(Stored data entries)
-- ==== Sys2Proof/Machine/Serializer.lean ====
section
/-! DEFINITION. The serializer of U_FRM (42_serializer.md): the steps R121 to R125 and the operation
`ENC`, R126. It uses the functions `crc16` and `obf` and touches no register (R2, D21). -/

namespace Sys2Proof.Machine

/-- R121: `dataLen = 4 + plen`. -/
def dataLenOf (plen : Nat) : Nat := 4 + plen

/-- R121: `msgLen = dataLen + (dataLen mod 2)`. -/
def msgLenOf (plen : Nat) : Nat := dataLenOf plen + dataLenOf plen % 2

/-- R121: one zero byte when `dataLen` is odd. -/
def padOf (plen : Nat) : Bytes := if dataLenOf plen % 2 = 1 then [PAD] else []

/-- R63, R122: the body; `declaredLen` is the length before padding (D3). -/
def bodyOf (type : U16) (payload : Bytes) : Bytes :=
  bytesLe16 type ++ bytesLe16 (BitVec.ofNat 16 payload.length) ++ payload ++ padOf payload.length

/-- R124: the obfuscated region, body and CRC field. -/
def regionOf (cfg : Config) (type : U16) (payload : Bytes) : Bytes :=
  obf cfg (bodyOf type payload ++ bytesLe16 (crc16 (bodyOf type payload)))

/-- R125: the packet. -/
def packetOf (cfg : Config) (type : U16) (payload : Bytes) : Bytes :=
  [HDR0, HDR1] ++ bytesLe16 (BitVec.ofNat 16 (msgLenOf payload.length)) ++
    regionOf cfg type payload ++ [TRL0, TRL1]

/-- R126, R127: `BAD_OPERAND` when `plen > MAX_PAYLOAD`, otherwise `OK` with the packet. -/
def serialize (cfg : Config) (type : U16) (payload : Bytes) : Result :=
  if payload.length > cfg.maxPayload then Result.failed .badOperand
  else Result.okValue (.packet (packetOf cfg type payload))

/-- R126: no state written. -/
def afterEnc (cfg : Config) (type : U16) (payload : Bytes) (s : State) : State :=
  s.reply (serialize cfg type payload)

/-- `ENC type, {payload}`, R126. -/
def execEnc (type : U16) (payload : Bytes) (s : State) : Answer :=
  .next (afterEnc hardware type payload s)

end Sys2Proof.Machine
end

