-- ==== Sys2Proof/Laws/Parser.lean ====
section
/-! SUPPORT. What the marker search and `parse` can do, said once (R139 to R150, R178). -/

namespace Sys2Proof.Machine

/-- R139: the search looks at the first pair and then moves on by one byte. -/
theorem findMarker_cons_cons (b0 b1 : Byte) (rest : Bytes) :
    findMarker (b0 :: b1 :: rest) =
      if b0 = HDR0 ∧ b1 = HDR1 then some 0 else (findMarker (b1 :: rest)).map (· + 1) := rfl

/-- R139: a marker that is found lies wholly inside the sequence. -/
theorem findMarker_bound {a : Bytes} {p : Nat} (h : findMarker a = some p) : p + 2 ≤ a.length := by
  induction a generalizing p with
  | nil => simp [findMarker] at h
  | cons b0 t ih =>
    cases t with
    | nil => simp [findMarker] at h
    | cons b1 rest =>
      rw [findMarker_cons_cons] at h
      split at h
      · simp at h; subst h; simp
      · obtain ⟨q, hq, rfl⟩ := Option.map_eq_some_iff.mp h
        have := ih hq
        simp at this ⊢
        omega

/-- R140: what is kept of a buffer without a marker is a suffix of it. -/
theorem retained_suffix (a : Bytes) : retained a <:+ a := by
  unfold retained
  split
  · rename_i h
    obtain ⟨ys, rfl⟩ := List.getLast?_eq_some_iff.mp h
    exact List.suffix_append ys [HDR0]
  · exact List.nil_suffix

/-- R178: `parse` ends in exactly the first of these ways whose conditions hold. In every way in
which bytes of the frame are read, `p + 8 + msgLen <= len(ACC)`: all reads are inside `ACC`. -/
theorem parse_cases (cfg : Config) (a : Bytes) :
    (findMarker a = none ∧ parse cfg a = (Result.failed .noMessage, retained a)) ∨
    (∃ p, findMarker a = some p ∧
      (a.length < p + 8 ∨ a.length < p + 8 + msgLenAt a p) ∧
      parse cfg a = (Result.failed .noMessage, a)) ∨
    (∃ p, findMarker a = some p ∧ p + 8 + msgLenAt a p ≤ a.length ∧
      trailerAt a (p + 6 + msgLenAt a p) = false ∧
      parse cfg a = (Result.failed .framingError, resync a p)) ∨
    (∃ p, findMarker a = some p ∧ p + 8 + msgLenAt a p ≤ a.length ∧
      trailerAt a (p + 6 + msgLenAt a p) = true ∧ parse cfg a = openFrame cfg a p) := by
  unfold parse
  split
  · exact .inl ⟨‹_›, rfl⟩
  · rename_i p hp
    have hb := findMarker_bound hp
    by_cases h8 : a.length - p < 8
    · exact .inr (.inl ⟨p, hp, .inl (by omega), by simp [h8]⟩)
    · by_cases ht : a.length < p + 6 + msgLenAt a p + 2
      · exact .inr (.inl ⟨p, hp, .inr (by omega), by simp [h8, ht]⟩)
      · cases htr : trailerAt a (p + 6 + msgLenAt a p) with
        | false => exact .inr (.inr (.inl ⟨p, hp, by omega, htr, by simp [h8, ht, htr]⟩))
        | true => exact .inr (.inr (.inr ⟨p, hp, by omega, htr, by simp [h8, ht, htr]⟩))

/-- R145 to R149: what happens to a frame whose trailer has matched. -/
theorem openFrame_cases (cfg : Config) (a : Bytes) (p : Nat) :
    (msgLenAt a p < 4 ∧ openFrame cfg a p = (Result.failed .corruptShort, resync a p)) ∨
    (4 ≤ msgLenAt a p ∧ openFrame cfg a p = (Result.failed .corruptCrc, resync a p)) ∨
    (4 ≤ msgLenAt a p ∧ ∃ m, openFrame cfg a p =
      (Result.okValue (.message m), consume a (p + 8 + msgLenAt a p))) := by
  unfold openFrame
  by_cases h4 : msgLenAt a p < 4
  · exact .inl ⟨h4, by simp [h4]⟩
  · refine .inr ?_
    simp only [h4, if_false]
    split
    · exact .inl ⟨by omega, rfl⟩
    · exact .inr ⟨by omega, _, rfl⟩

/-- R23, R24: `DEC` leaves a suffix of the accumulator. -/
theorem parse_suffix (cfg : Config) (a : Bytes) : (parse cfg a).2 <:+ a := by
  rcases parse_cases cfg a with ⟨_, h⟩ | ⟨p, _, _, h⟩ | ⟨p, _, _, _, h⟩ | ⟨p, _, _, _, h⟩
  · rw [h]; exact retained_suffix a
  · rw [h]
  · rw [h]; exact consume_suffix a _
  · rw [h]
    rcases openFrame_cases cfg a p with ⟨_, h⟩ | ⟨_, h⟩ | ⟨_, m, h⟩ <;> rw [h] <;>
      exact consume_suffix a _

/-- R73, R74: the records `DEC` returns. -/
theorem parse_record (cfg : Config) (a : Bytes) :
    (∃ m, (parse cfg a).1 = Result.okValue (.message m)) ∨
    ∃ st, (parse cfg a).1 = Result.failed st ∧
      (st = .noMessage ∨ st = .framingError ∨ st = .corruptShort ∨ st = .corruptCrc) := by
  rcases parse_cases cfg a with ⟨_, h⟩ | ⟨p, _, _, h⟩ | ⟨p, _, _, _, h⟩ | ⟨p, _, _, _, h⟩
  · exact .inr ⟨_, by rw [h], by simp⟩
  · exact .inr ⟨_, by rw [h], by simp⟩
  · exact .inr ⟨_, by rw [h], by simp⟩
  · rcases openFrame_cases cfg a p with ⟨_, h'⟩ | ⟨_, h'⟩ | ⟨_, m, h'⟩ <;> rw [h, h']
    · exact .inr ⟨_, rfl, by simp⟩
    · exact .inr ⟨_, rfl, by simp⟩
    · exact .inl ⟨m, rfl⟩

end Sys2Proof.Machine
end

> **WHAT THIS TASK INVOLVES**: The entire set of records should be returned exactly.

> **PROBLEM SOLUTION**:
-- ==== Sys2Proof/Machine/Serializer.lean ====
section
/-! DEFINITION. The serializer of U_FRM (42_serializer.md): the steps R121 to R125 and the operation
`ENC`, R126. It uses the functions `crc16` and `obf` and touches no register (R2, D21). -/

namespace Sys2Proof.Machine

/-- R121: `dataLen = 4 + plen`. -/
def dataLenOf (plen : Nat) : Nat := 4 + plen

/-- R121: `msgLen = dataLen + (dataLen mod 2)`. -/
def msgLenOf (plen : Nat) : Nat := dataLenOf plen + dataLenOf plen % 2

/-- R121: one zero byte when `dataLen` is odd. -/
def padOf (plen : Nat) : Bytes := if dataLenOf plen % 2 = 1 then [PAD] else []

/-- R63, R122: the body; `declaredLen` is the length before padding (D3). -/
def bodyOf (type : U16) (payload : Bytes) : Bytes :=
  bytesLe16 type ++ bytesLe16 (BitVec.ofNat 16 payload.length) ++ payload ++ padOf payload.length

/-- R124: the obfuscated region, body and CRC field. -/
def regionOf (cfg : Config) (type : U16) (payload : Bytes) : Bytes :=
  obf cfg (bodyOf type payload ++ bytesLe16 (crc16 (bodyOf type payload)))

/-- R125: the packet. -/
def packetOf (cfg : Config) (type : U16) (payload : Bytes) : Bytes :=
  [HDR0, HDR1] ++ bytesLe16 (BitVec.ofNat 16 (msgLenOf payload.length)) ++
    regionOf cfg type payload ++ [TRL0, TRL1]

/-- R126, R127: `BAD_OPERAND` when `plen > MAX_PAYLOAD`, otherwise `OK` with the packet. -/
def serialize (cfg : Config) (type : U16) (payload : Bytes) : Result :=
  if payload.length > cfg.maxPayload then Result.failed .badOperand
  else Result.okValue (.packet (packetOf cfg type payload))

/-- R126: no state written. -/
def afterEnc (cfg : Config) (type : U16) (payload : Bytes) (s : State) : State :=
  s.reply (serialize cfg type payload)

/-- `ENC type, {payload}`, R126. -/
def execEnc (type : U16) (payload : Bytes) (s : State) : Answer :=
  .next (afterEnc hardware type payload s)

end Sys2Proof.Machine
end

-- ==== Sys2Proof/Laws/Parser.lean ====
section
/-! SUPPORT. What the marker search and `parse` can do, said once (R139 to R150, R178). -/

namespace Sys2Proof.Machine

/-- R139: the search looks at the first pair and then moves on by one byte. -/
theorem findMarker_cons_cons (b0 b1 : Byte) (rest : Bytes) :
    findMarker (b0 :: b1 :: rest) =
      if b0 = HDR0 ∧ b1 = HDR1 then some 0 else (findMarker (b1 :: rest)).map (· + 1) := rfl

/-- R139: a marker that is found lies wholly inside the sequence. -/
theorem findMarker_bound {a : Bytes} {p : Nat} (h : findMarker a = some p) : p + 2 ≤ a.length := by
  induction a generalizing p with
  | nil => simp [findMarker] at h
  | cons b0 t ih =>
    cases t with
    | nil => simp [findMarker] at h
    | cons b1 rest =>
      rw [findMarker_cons_cons] at h
      split at h
      · simp at h; subst h; simp
      · obtain ⟨q, hq, rfl⟩ := Option.map_eq_some_iff.mp h
        have := ih hq
        simp at this ⊢
        omega

/-- R140: what is kept of a buffer without a marker is a suffix of it. -/
theorem retained_suffix (a : Bytes) : retained a <:+ a := by
  unfold retained
  split
  · rename_i h
    obtain ⟨ys, rfl⟩ := List.getLast?_eq_some_iff.mp h
    exact List.suffix_append ys [HDR0]
  · exact List.nil_suffix

/-- R178: `parse` ends in exactly the first of these ways whose conditions hold. In every way in
which bytes of the frame are read, `p + 8 + msgLen <= len(ACC)`: all reads are inside `ACC`. -/
theorem parse_cases (cfg : Config) (a : Bytes) :
    (findMarker a = none ∧ parse cfg a = (Result.failed .noMessage, retained a)) ∨
    (∃ p, findMarker a = some p ∧
      (a.length < p + 8 ∨ a.length < p + 8 + msgLenAt a p) ∧
      parse cfg a = (Result.failed .noMessage, a)) ∨
    (∃ p, findMarker a = some p ∧ p + 8 + msgLenAt a p ≤ a.length ∧
      trailerAt a (p + 6 + msgLenAt a p) = false ∧
      parse cfg a = (Result.failed .framingError, resync a p)) ∨
    (∃ p, findMarker a = some p ∧ p + 8 + msgLenAt a p ≤ a.length ∧
      trailerAt a (p + 6 + msgLenAt a p) = true ∧ parse cfg a = openFrame cfg a p) := by
  unfold parse
  split
  · exact .inl ⟨‹_›, rfl⟩
  · rename_i p hp
    have hb := findMarker_bound hp
    by_cases h8 : a.length - p < 8
    · exact .inr (.inl ⟨p, hp, .inl (by omega), by simp [h8]⟩)
    · by_cases ht : a.length < p + 6 + msgLenAt a p + 2
      · exact .inr (.inl ⟨p, hp, .inr (by omega), by simp [h8, ht]⟩)
      · cases htr : trailerAt a (p + 6 + msgLenAt a p) with
        | false => exact .inr (.inr (.inl ⟨p, hp, by omega, htr, by simp [h8, ht, htr]⟩))
        | true => exact .inr (.inr (.inr ⟨p, hp, by omega, htr, by simp [h8, ht, htr]⟩))

/-- R145 to R149: what happens to a frame whose trailer has matched. -/
theorem openFrame_cases (cfg : Config) (a : Bytes) (p : Nat) :
    (msgLenAt a p < 4 ∧ openFrame cfg a p = (Result.failed .corruptShort, resync a p)) ∨
    (4 ≤ msgLenAt a p ∧ openFrame cfg a p = (Result.failed .corruptCrc, resync a p)) ∨
    (4 ≤ msgLenAt a p ∧ ∃ m, openFrame cfg a p =
      (Result.okValue (.message m), consume a (p + 8 + msgLenAt a p))) := by
  unfold openFrame
  by_cases h4 : msgLenAt a p < 4
  · exact .inl ⟨h4, by simp [h4]⟩
  · refine .inr ?_
    simp only [h4, if_false]
    split
    · exact .inl ⟨by omega, rfl⟩
    · exact .inr ⟨by omega, _, rfl⟩

/-- R23, R24: `DEC` leaves a suffix of the accumulator. -/
theorem parse_suffix (cfg : Config) (a : Bytes) : (parse cfg a).2 <:+ a := by
  rcases parse_cases cfg a with ⟨_, h⟩ | ⟨p, _, _, h⟩ | ⟨p, _, _, _, h⟩ | ⟨p, _, _, _, h⟩
  · rw [h]; exact retained_suffix a
  · rw [h]
  · rw [h]; exact consume_suffix a _
  · rw [h]
    rcases openFrame_cases cfg a p with ⟨_, h⟩ | ⟨_, h⟩ | ⟨_, m, h⟩ <;> rw [h] <;>
      exact consume_suffix a _

/-- R73, R74: the records `DEC` returns. -/
theorem parse_record (cfg : Config) (a : Bytes) :
    (∃ m, (parse cfg a).1 = Result.okValue (.message m)) ∨
    ∃ st, (parse cfg a).1 = Result.failed st ∧
      (st = .noMessage ∨ st = .framingError ∨ st = .corruptShort ∨ st = .corruptCrc) := by
  rcases parse_cases cfg a with ⟨_, h⟩ | ⟨p, _, _, h⟩ | ⟨p, _, _, _, h⟩ | ⟨p, _, _, _, h⟩
  · exact .inr ⟨_, by rw [h], by simp⟩
  · exact .inr ⟨_, by rw [h], by simp⟩
  · exact .inr ⟨_, by rw [h], by simp⟩
  · rcases openFrame_cases cfg a p with ⟨_, h'⟩ | ⟨_, h'⟩ | ⟨_, m, h'⟩ <;> rw [h, h']
    · exact .inr ⟨_, rfl, by simp⟩
    · exact .inr ⟨_, rfl, by simp⟩
    · exact .inl ⟨m, rfl⟩

end Sys2Proof.Machine
end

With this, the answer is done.